Clinical Evaluation of the Mvision AI Commercial Contouring Solution for Head and Neck (H&N) and Prostate Radiotherapy Treatments
Abstract
Purpose
To evaluate the performance of the MVision AI contouring solution. The geometric accuracy and dosimetric impact of the MVision contours were assessed against the clinically approved contours for head and neck (H&N) and prostate radiotherapy patients.
Methods
A retrospective analysis was performed comparing AI-generated contours (MVision Contour+ V1.2.7) with clinically-approved contours of OARs used for radiotherapy treatment.
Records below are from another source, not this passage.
-- ==== Sys2Proof/Tests/Slice0.lean ====
section
/-! SUPPORT. Small tests: the well-formedness check refuses what is ill-formed, the number forms of the spec, one effect of each
group of commands, and for every statement with hypotheses a state and operands that meet them. -/
namespace Sys2Proof.Tests
open Sys2Proof Sys2Proof.Machine

/-! ### States to test on -/

def band : Band :=
  { mode := .switched, fb := 300, fmin := 500, d0 := 0, t0 := 0, ld := 100, sd := 20, lt := 300, st := 20, vs := 100, vh := 20
    f1 := 1000, f2 := 750, f3 := 600, f4 := 500 }

def image : Image :=
  { number := 7, edition := 1, k := 1000, vmax := 300, respCode := 1, bright := 2, pollUnits := 10, currency := 978
    clearCode := [1, 2, 3, 4], bands := [some band, none, none, none], calendar := [], holidays := []
    extras := [some ⟨.fixed, 50, 2⟩, some ⟨.entered, 0, 6⟩, some ⟨.perPassenger, 30, 6⟩], tips := [5, 10, 15] }

def snap : Snapshot := snapshotOf image band

/-- A running station at this address, ON_SHIFT in shift 5, with a valid image, the clock set and the line seen idle. -/
def station (a : Addr) : State :=
  { State.reset with
    straps := { addr := a, capacity := 4, buttons := true, card := true }
    image := some image
    link := { State.reset.link with synced := true }
    clock := { seconds := 36000, phase := 0, isSet := true }
    pulse := { State.reset.pulse with slot := some 1000 }
    peer := { State.reset.peer with period := some 2500 }
    sign := { State.reset.sign with last := some (.free, 0), period := some 5000 }
    card := { State.reset.card with moduleState := .ready, currency := some 978, poll := some 10000 }
    shift := { State.reset.shift with state := .onShift, number := 5, driver := some 42, openTime := some 0, coldMark := false }
    supply := { State.reset.supply with state := .normal, running := true, start := none, backupValid := true
                                        retainedAddr := a, cause := .cold } }

def car : State := station 0
def seat : State := station 1

/-- The source of a command frame to the seat. -/
def toSeat : Source := .frame 0 1

def rec0 : HireRecord := formRecord 1 5 1 36000 0 .shared 2 snap

/-- A record in STOPPED with a due of 500. -/
def rec1 : HireRecord := { rec0.fixDue 500 with stop := some 36010 }

def inSlot (s : State) (sl : Slot) : State := { s with hire := { s.hire with slot := sl } }

def claim : Claim := { kind := .shared, party := 2, seq := 3, src := .localKey, id := 0, sent := true, window := some 3000 }

/-- Another station's row with this content. -/
def row (b : Beacon) : PeerRow := { present := true, age := 0, ever := true, beacon := some b, ovr := none }

def beacon : Beacon :=
  { shiftNo := 5, shiftState := .onShift, hireState := .free, kind := .shared, capacity := 3, privacy := false, clockSet := true
    pulseFault := false, tariffNo := 7, edition := 1, role := 36000 }

def sees (s : State) (a : Addr) (b : Beacon) : State :=
  { s with peer := { s.peer with rows := s.peer.rows.set a (row b) } }

/-- What a state answers, read in the next state. -/
def after (c : Instr) (s : State) (f : State → Bool) : Bool :=
  match exec c s with
  | .next t => f t
  | _ => false
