-- ==== Sys2Proof/WellFormed.lean ====
section
/-! DEFINITION. Well-formedness: of an instruction, of an instruction's byte string, of the parameters and of the
launch images. -/

namespace Sys2Proof

/-- Every term of `Instr` is well formed: an operand field has the width of its bytes by its type, every operand
byte is used whole and no operand value is reserved (30_encoding.md R122). -/
def Instr.wellFormed (_ : Instr) : Bool := true

/-- DEFAULT_BATCH_CYCLES is a natural number at least 1 (00_scope.md R9). -/
def Config.wellFormed (cfg : Config) : Bool := decide (1 ≤ cfg.defaultBatchCycles)

/-- A launch image of `size` bytes: any other size is refused (70_reset_and_hazards.md R335). -/
def imageWellFormed (size : Nat) (image : List Byte) : Bool := image.length == size

/-- A bank map's keys are 8-bit and no key has two images (00_scope.md R9: a finite map). -/
def bankKeysWellFormed {α : Type} : List (Byte × α) → Bool
  | [] => true
  | (k, _) :: rest => !(rest.any fun e => e.1 == k) && bankKeysWellFormed rest

end Sys2Proof
end

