-- ==== Sys2Proof/Tests/Slice0.lean ====
section
/-! SUPPORT. The model's own tests: ill-formed terms refused, every row of the opcode table decoded from its word, single
steps with the end states of the spec's examples and of 95_test_vectors.md, and a witness for the hypotheses of every
statement. -/

namespace Sys2Proof.Tests

open Sys2Proof Sys2Proof.Machine

/-! ## Well-formedness -/

theorem test_wf_refuses_no_batch_cycles : Config.wellFormed { Config.default with defaultBatchCycles := 0 } = false := by
  decide

theorem test_wf_accepts_default_config : Config.default.wellFormed = true := by decide

theorem test_wf_refuses_short_image : imageWellFormed 16384 [0xA9, 0x08] = false := by decide

theorem test_wf_refuses_long_image : imageWellFormed 1 [0xA9, 0x08] = false := by decide

theorem test_wf_accepts_image : imageWellFormed 2 [0xA9, 0x08] = true := by decide

theorem test_wf_refuses_two_images_of_one_bank : bankKeysWellFormed [((0x0F : Byte), 1), (0x01, 2), (0x0F, 3)] = false := by
  decide

theorem test_wf_refuses_blank_cell : Memory.wf 0x8000 [(0x10, 0x00)] = false := by decide

theorem test_wf_refuses_unsorted_cells : Memory.wf 0x8000 [(0x11, 0x01), (0x10, 0x02)] = false := by decide

theorem test_wf_refuses_cell_outside : Memory.wf 0x8000 [(0x8000, 0x01)] = false := by decide

/-- Every instruction is well formed: R122 leaves no operand value out. -/
theorem test_wf_instr : (Instr.ldaImm 0xFF).wellFormed = true ∧ (Instr.jmpInd 0xFFFF).wellFormed = true := by decide

/-! ## Decoding: every row of spec/opcode_table.json, its opcode byte and operand bytes written out -/

theorem test_decode_loads :
    decode [0xA1, 0x34] = .instr (.ldaIzx 0x34) []
      ∧ decode [0xA5, 0x34] = .instr (.ldaZp 0x34) []
      ∧ decode [0xA9, 0x34] = .instr (.ldaImm 0x34) []
      ∧ decode [0xAD, 0x34, 0x12] = .instr (.ldaAbs 0x1234) []
      ∧ decode [0xB1, 0x34] = .instr (.ldaIzy 0x34) []
      ∧ decode [0xB5, 0x34] = .instr (.ldaZpx 0x34) []
      ∧ decode [0xB9, 0x34, 0x12] = .instr (.ldaAby 0x1234) []
      ∧ decode [0xBD, 0x34, 0x12] = .instr (.ldaAbx 0x1234) []
      ∧ decode [0xA2, 0x34] = .instr (.ldxImm 0x34) []
      ∧ decode [0xA6, 0x34] = .instr (.ldxZp 0x34) []
      ∧ decode [0xAE, 0x34, 0x12] = .instr (.ldxAbs 0x1234) []
      ∧ decode [0xB6, 0x34] = .instr (.ldxZpy 0x34) []
      ∧ decode [0xBE, 0x34, 0x12] = .instr (.ldxAby 0x1234) []
      ∧ decode [0xA0, 0x34] = .instr (.ldyImm 0x34) []
      ∧ decode [0xA4, 0x34] = .instr (.ldyZp 0x34) []
      ∧ decode [0xAC, 0x34, 0x12] = .instr (.ldyAbs 0x1234) []
      ∧ decode [0xB4, 0x34] = .instr (.ldyZpx 0x34) []
      ∧ decode [0xBC, 0x34, 0x12] = .instr (.ldyAbx 0x1234) [] := by
  decide

theorem test_decode_stores :
    decode [0x81, 0x34] = .instr (.staIzx 0x34) []
      ∧ decode [0x85, 0x34] = .instr (.staZp 0x34) []
      ∧ decode [0x8D, 0x34, 0x12] = .instr (.staAbs 0x1234) []
      ∧ decode [0x91, 0x34] = .instr (.staIzy 0x34) []
      ∧ decode [0x95, 0x34] = .instr (.staZpx 0x34) []
      ∧ decode [0x99, 0x34, 0x12] = .instr (.staAby 0x1234) []
      ∧ decode [0x9D, 0x34, 0x12] = .instr (.staAbx 0x1234) []
      ∧ decode [0x86, 0x34] = .instr (.stxZp 0x34) []
      ∧ decode [0x8E, 0x34, 0x12] = .instr (.stxAbs 0x1234) []
      ∧ decode [0x96, 0x34] = .instr (.stxZpy 0x34) []
      ∧ decode [0x84, 0x34] = .instr (.styZp 0x34) []
      ∧ decode [0x8C, 0x34, 0x12] = .instr (.styAbs 0x1234) []
      ∧ decode [0x94, 0x34] = .instr (.styZpx 0x34) [] := by
  decide

theorem test_decode_transfers :
    decode [0xAA] = .instr .tax []
      ∧ decode [0xA8] = .instr .tay []
      ∧ decode [0x8A] = .instr .txa []
      ∧ decode [0x98] = .instr .tya []
      ∧ decode [0xBA] = .instr .tsx []
      ∧ decode [0x9A] = .instr .txs [] := by
  decide

theorem test_decode_add_subtract :
    decode [0x61, 0x34] = .instr (.adcIzx 0x34) []
      ∧ decode [0x65, 0x34] = .instr (.adcZp 0x34) []
      ∧ decode [0x69, 0x34] = .instr (.adcImm 0x34) []
      ∧ decode [0x6D, 0x34, 0x12] = .instr (.adcAbs 0x1234) []
      ∧ decode [0x71, 0x34] = .instr (.adcIzy 0x34) []
      ∧ decode [0x75, 0x34] = .instr (.adcZpx 0x34) []
      ∧ decode [0x79, 0x34, 0x12] = .instr (.adcAby 0x1234) []
      ∧ decode [0x7D, 0x34, 0x12] = .instr (.adcAbx 0x1234) []
      ∧ decode [0xE1, 0x34] = .instr (.sbcIzx 0x34) []
      ∧ decode [0xE5, 0x34] = .instr (.sbcZp 0x34) []
      ∧ decode [0xE9, 0x34] = .instr (.sbcImm 0x34) []
      ∧ decode [0xED, 0x34, 0x12] = .instr (.sbcAbs 0x1234) []
      ∧ decode [0xF1, 0x34] = .instr (.sbcIzy 0x34) []
      ∧ decode [0xF5, 0x34] = .instr (.sbcZpx 0x34) []
      ∧ decode [0xF9, 0x34, 0x12] = .instr (.sbcAby 0x1234) []
      ∧ decode [0xFD, 0x34, 0x12] = .instr (.sbcAbx 0x1234) [] := by
  decide

theorem test_decode_logic :
    decode [0x21, 0x34] = .instr (.andIzx 0x34) []
      ∧ decode [0x25, 0x34] = .instr (.andZp 0x34) []
      ∧ decode [0x29, 0x34] = .instr (.andImm 0x34) []
      ∧ decode [0x2D, 0x34, 0x12] = .instr (.andAbs 0x1234) []
      ∧ decode [0x31, 0x34] = .instr (.andIzy 0x34) []
      ∧ decode [0x35, 0x34] = .instr (.andZpx 0x34) []
      ∧ decode [0x39, 0x34, 0x12] = .instr (.andAby 0x1234) []
      ∧ decode [0x3D, 0x34, 0x12] = .instr (.andAbx 0x1234) []
      ∧ decode [0x01, 0x34] = .instr (.oraIzx 0x34) []
      ∧ decode [0x05, 0x34] = .instr (.oraZp 0x34) []
      ∧ decode [0x09, 0x34] = .instr (.oraImm 0x34) []
      ∧ decode [0x0D, 0x34, 0x12] = .instr (.oraAbs 0x1234) []
      ∧ decode [0x11, 0x34] = .instr (.oraIzy 0x34) []
      ∧ decode [0x15, 0x34] = .instr (.oraZpx 0x34) []
      ∧ decode [0x19, 0x34, 0x12] = .instr (.oraAby 0x1234) []
      ∧ decode [0x1D, 0x34, 0x12] = .instr (.oraAbx 0x1234) []
      ∧ decode [0x41, 0x34] = .instr (.eorIzx 0x34) []
      ∧ decode [0x45, 0x34] = .instr (.eorZp 0x34) []
      ∧ decode [0x49, 0x34] = .instr (.eorImm 0x34) []
      ∧ decode [0x4D, 0x34, 0x12] = .instr (.eorAbs 0x1234) []
      ∧ decode [0x51, 0x34] = .instr (.eorIzy 0x34) []
      ∧ decode [0x55, 0x34] = .instr (.eorZpx 0x34) []
      ∧ decode [0x59, 0x34, 0x12] = .instr (.eorAby 0x1234) []
      ∧ decode [0x5D, 0x34, 0x12] = .instr (.eorAbx 0x1234) [] := by
  decide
The study included 15 H&N patients and 10 prostate patients. Geometric accuracy was assessed using a Surface Dice Similarity Coefficient (sDSC) with tolerance (τ) of 3mm, which correlates with manual editing time to make contours clinically acceptable, alongside the 95th percentile Hausdorff Distance (HD95) and Dice Similarity Coefficient (DSC). The dosimetric comparison included the mean dose, maximum dose and clinically relevant dose-volume parameters calculated for the approved treatment plans.
Results
For H&N cases, the greatest sDSC was observed for the eyes (0.99 ± 0.01), mandible (0.98 ± 0.02), and spinal canal (0.91 ± 0.09). Parotid glands demonstrated good agreement (0.86–0.88), while smaller structures such as optic chiasm (0.21 ± 0.15) and larynx (0.23 ± 0.16) showed poorer agreement. For prostate cases, the bladder contours were in excellent agreement (0.97 ± 0.03), followed by rectum (0.92 ± 0.07), seminal vesicles (0.90 ± 0.03), and prostate (0.87 ± 0.05). Correlation analysis revealed sDSC correlated more strongly with HD95 (ρ = −0.80) than DSC (ρ = −0.48), suggesting sDSC better captures boundary discrepancies relevant to manual editing requirements. Mean dosimetric differences were clinically acceptable for most OARs.
Conclusion
MVision AI demonstrates clinically acceptable performance for large, well-defined structures, with mean sDSC exceeding 0.85 for bladder, rectum, parotids, and spinal canal. Smaller structures and those with anatomical variability require manual editing. sDSC may serve as a more clinically relevant metric for evaluating auto-segmentation performance than DSC alone.